Fotoğraf: P24
‘Fuat Avni’ isimli Twitter hesabının paylaşımlarını haberleştirdiği gerekçesiyle “Örgüte üye olmamakla birlikte örgüte bilerek ve isteyerek yardım etmek” suçlamasıyla haklarında dava açılan diken.com.tr Yayın Yönetmeni Erdal Güven, gazetenin kurucularından Harun Simavi ve dönemin Sorumlu Yazı İşleri Müdürü Semin Sezerer ilk duruşmada beraat etti.
TIKLAYIN - Diken'e "Fuat Avni" davası
Çağlayan’daki İstanbul 22. Ağır Ceza Mahkemesi’nde görülen duruşmaya yargılanan gazeteciler ile avukatları katıldı.
Güven: Zul sayarım
İlk savunmayı yapan Erdal Güven, Diken’i gazetecilik yapmak için kurduklarını, gazeteciliğin temel işlevinin haber vermek olduğunu ifade etti.
Güven, bir durum, gelişme ya da olayı haber yapan unsurlardan birinin de güncellik taşıması olduğunu, konunun kamuoyunun gündeminde bulunması olduğunu kaydetti.
Güven’in şöyle konuştu:
“Söz konusu paylaşımları Diken’de haberleştirmemizin tek nedeni de budur.
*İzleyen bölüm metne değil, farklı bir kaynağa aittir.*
-- ==== Sys2Proof/Laws/Safety.lean ====
section
/-! SUPPORT. What the named premises of Safety.lean give, and the last record of a pin. -/

namespace Sys2Proof.Machine

/-! ### Commands in flight -/

theorem State.starting_canIssue {s : State} {c : Nat} {q : Word × Word} (h : s.starting = some (c, q)) :
    s.canIssue c = true := by
  unfold State.starting at h
  split at h
  case h_1 | h_2 =>
    split at h
    · rename_i hc
      cases h
      exact (Bool.and_eq_true _ _ ▸ hc).2
    · cases h
  all_goals cases h

/-- A command is in flight only on a context that exists. -/
theorem State.commandOn_lt {s : State} {c : Nat} {q : Word × Word} (h : s.commandOn c = some q) : c < s.nctx := by
  by_contra hc
  have hb : (s.ctx c).pair = none := by
    have : s.ctx c = Ctx.blank := List.getD_eq_default _ _ (Nat.le_of_not_lt hc)
    rw [this]; rfl
  simp only [State.commandOn, hb] at h
  cases hs : s.starting with
  | none => rw [hs] at h; cases h
  | some dq =>
    have hi := State.starting_canIssue (c := dq.1) (q := dq.2) hs
    simp only [State.canIssue, Bool.and_eq_true, decide_eq_true_eq] at hi
    rw [hs] at h
    by_cases hd : dq.1 = c
    · exact hc (hd ▸ hi.1)
    · simp [hd] at h

/-- With one context no two commands are in flight (R283). -/
theorem State.commandOn_one_context (s : State) (h : s.nctx = 1) (c d : Nat) (hcd : c ≠ d) :
    s.commandOn c = none ∨ s.commandOn d = none := by
  cases hc : s.commandOn c with
  | none => exact .inl rfl
  | some _ =>
    cases hd : s.commandOn d with
    | none => exact .inr rfl
    | some _ =>
      have h1 := State.commandOn_lt hc
      have h2 := State.commandOn_lt hd
      omega

/-- `Serial` is stronger than `SerialOn(p)`. -/
theorem Serial.serialOn {s : State} (h : Serial s) (p : Nat) : SerialOn p s := by
  intro t ht c d hcd
  rcases h t ht c d hcd with hn | hn
  · exact .inl (by simp only [State.touchesPort, hn])
  · exact .inr (by simp only [State.touchesPort, hn])

/-! ### Runs -/

theorem Reaches.refl (s : State) : Reaches s s := ⟨0, rfl⟩

/-- A first step and the run after it. -/
theorem Reaches.head {s t u : State} (h : step s = .next t) (hu : Reaches t u) : Reaches s u := by
  obtain ⟨k, hk⟩ := hu
  have h' : Sys2Proof.core.step s = .next t := h
  exact ⟨k + 1, by simp only [Host.Core.run, h', hk]⟩

theorem Reaches.trans {s t u : State} (h : Reaches s t) (hu : Reaches t u) : Reaches s u := by
  obtain ⟨k, hk⟩ := h
  induction k generalizing s with
  | zero => cases hk; exact hu
  | succ k ih =>
    cases hs : Sys2Proof.core.step s with
    | next s' =>
      simp only [Host.Core.run, hs] at hk
      exact .head hs (ih hk)
    | fault _ => simp only [Host.Core.run, hs, reduceCtorEq] at hk
    | refused _ => simp only [Host.Core.run, hs, reduceCtorEq] at hk

/-- A run is at its first state or has taken its first step. -/
theorem Reaches.cases_head {s u : State} (h : Reaches s u) : u = s ∨ ∃ t, step s = .next t ∧ Reaches t u := by
  obtain ⟨k, hk⟩ := h
  cases k with
  | zero => cases hk; exact .inl rfl
  | succ k =>
    cases hs : Sys2Proof.core.step s with
    | next t => simp only [Host.Core.run, hs] at hk; exact .inr ⟨t, hs, k, hk⟩
    | fault _ => simp only [Host.Core.run, hs, reduceCtorEq] at hk
    | refused _ => simp only [Host.Core.run, hs, reduceCtorEq] at hk

/-- A run through a first step, of which the step is known. -/
theorem Reaches.after_step {s t u : State} (h : Reaches s u) (hs : step s = .next t) : u = s ∨ Reaches t u := by
  rcases h.cases_head with rfl | ⟨t', ht', hu⟩
  · exact .inl rfl
  · rw [hs] at ht'
    cases ht'
    exact .inr hu

/-- A state whose step leaves it as it is is the only one its run reaches. -/
theorem Reaches.eq_of_waits {s u : State} (h : Reaches s u) (hs : step s = .next s) : u = s := by
  obtain ⟨k, hk⟩ := h
  have hs' : Sys2Proof.core.step s = .next s := hs
  induction k with
  | zero => cases hk; rfl
  | succ k ih => simp only [Host.Core.run, hs'] at hk; exact ih hk

theorem RunsWithoutInit.reaches {s t : State} (h : RunsWithoutInit s t) : Reaches s t := by
  induction h with
  | refl => exact .refl s
  | tail _ _ hs ih => exact ih.trans (.head hs (.refl _))

/-- Where an `INIT` is about to be issued, a run without one ends. -/
theorem RunsWithoutInit.eq_of_startsInit {s t : State} (h : RunsWithoutInit s t) (hs : s.startsInit = true) : t = s := by
  induction h with
  | refl => rfl
  | tail _ hn _ ih => rw [ih, hs] at hn; cases hn

/-- `InitDone` speaks of a state the run from reset passes through. -/
theorem InitDone.reaches {r s : State} {h : Word} (hd : InitDone r h s) : Reaches r s := by
  obtain ⟨_, _, _, a, b, ha, _, hab, _, hbs⟩ := hd
  exact ha.trans (.head hab hbs.reaches)

/-! ### ENV -/

/-- The command in flight has not completed. -/
theorem CommandName.done_of_during {q : CommandName} {s : State} (h : q.during s = true) : q.done s = false := by
  simp only [CommandName.during, Bool.and_eq_true, beq_iff_eq] at h
  simp [CommandName.done, h.2]

theorem EnvOff.envQuiet {names : List CommandName} {s : State} (h : EnvOff names s) (xs : List Loc) :
    EnvQuiet xs names s := by
  intro t ht a ha q hq hd
  rw [h t ht a ha q hq] at hd
  cases hd

/-- Quiet during and between is quiet during. -/
theorem EnvQuietBetween.envQuiet {xs : List Loc} {names : List CommandName} {s : State}
    (h : EnvQuietBetween xs names s) : EnvQuiet xs names s := by
  intro t ht a ha q hq hd
  refine h t ht a ha (List.any_eq_true.2 ⟨q, hq, by rw [hd]; rfl⟩) (List.all_eq_false.2 ⟨q, hq, ?_⟩)
  rw [CommandName.done_of_during hd]
  exact Bool.false_ne_true

/-- With parameter `ENV` false no step is an ENV access. -/
theorem State.nextEnv_of_off {s : State} (h : s.par.env = false) : s.nextEnv = none := by
  unfold State.nextEnv
  split <;> simp [h]

/-! ### The last record of a pin -/

theorem lastRecord_some {p : Nat} {b : Bit} {f : PinRecord → Bool} {rs : List PinRecord} {r : PinRecord}
    (h : lastRecord p b f rs = some r) : r ∈ rs ∧ r.p = p ∧ r.bit = b ∧ f r = true := by
  induction rs with
  | nil => cases h
  | cons x rs ih =>
    simp only [lastRecord] at h
    split at h
    · rename_i r' hr
      cases h
      have := ih hr
      exact ⟨List.mem_cons_of_mem _ this.1, this.2⟩
    · split at h
      · rename_i hx
        cases h
        exact ⟨List.mem_cons_self, hx⟩
      · cases h

theorem lastRecord_none {p : Nat} {b : Bit} {f : PinRecord → Bool} {rs : List PinRecord}
    (h : lastRecord p b f rs = none) : ∀ r ∈ rs, ¬(r.p = p ∧ r.bit = b ∧ f r = true) := by
  induction rs with
  | nil => intro r hr; cases hr
  | cons x rs ih =>
    simp only [lastRecord] at h
    split at h
    · cases h
    · rename_i hr
      split at h
      · cases h
      · rename_i hx
        exact List.forall_mem_cons.2 ⟨hx, ih hr⟩

theorem PinRecord.p_inj {r r' : PinRecord} : r.p = r'.p ↔ r.port = r'.port := BitVec.toNat_inj

/-- With unique pins every record of a pin is its last. -/
theorem lastRecord_of_unique {rs : List PinRecord} (hu : UniquePins rs) {r : PinRecord} (hr : r ∈ rs)
    {f : PinRecord → Bool} (hf : f r = true) : lastRecord r.p r.bit f rs = some r := by
  cases h : lastRecord r.p r.bit f rs with
  | none => exact absurd ⟨rfl, rfl, hf⟩ (lastRecord_none h r hr)
  | some r' =>
    obtain ⟨hm, hp, hb, _⟩ := lastRecord_some h
    rw [List.inj_on_of_nodup_map hu hm hr (by simp [PinRecord.p_inj.1 hp, hb])]

end Sys2Proof.Machine
end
Aksini yapsaydık mesleğimizin gereğini yerine getiremezdik.
"İddianameye bu yönüyle baktığımda, sadece haberlere ve iki tweete dayanıldığı görülmektedir. Bu haber ve paylaşımların ise herhangi bir yönlendirme/değerlendirme içermediği, sansasyonel haber başlığı taşımadığı, döneme ilişkin güncel, olgu aktarımından ibaret olduğu açıktır. Bu yönüyle yorum içermemekte ve haber değeri taşımaktadırlar.
"Kaldı ki yine aynı nedenle, söz konusu paylaşımların ‘iftira, yalan, komplo, kumpas’ olarak nitelendiği iktidar temsilcilerinin demeçlerini de istisnasız haberleştirdik. Dosyada, adı geçen örgüte üyelikle ilgili olarak hakkımda kapsamlı bir inceleme yapıldığı, ilgili tüm kurum ve kuruluşlara müzekkereler yazıldığı, sonuçta herhangi bilgi ve bulguya rastlanmadığı açıkça belirtilmiştir.
"30 yıllık gazeteciyim. Neyin ‘haber’ neyin ‘propaganda’ olduğunu ayırt edecek kadar mesleki birikimim var. Diken’de ilk günden beri sadece haber yapıyoruz ve gazetecilik mesleğini her türlü güç odağından bağımsız ve adil biçimde, layıkıyla yürütüyoruz. Genel yayın yönetmeni olarak rahatlıkla söyleyebilirim ki bu duruşumuza aykırı tek bir haber gösterilemez. Adı geçen örgütle, değil bir iddianamede, aynı cümlede yer almayı bile zul sayarım.”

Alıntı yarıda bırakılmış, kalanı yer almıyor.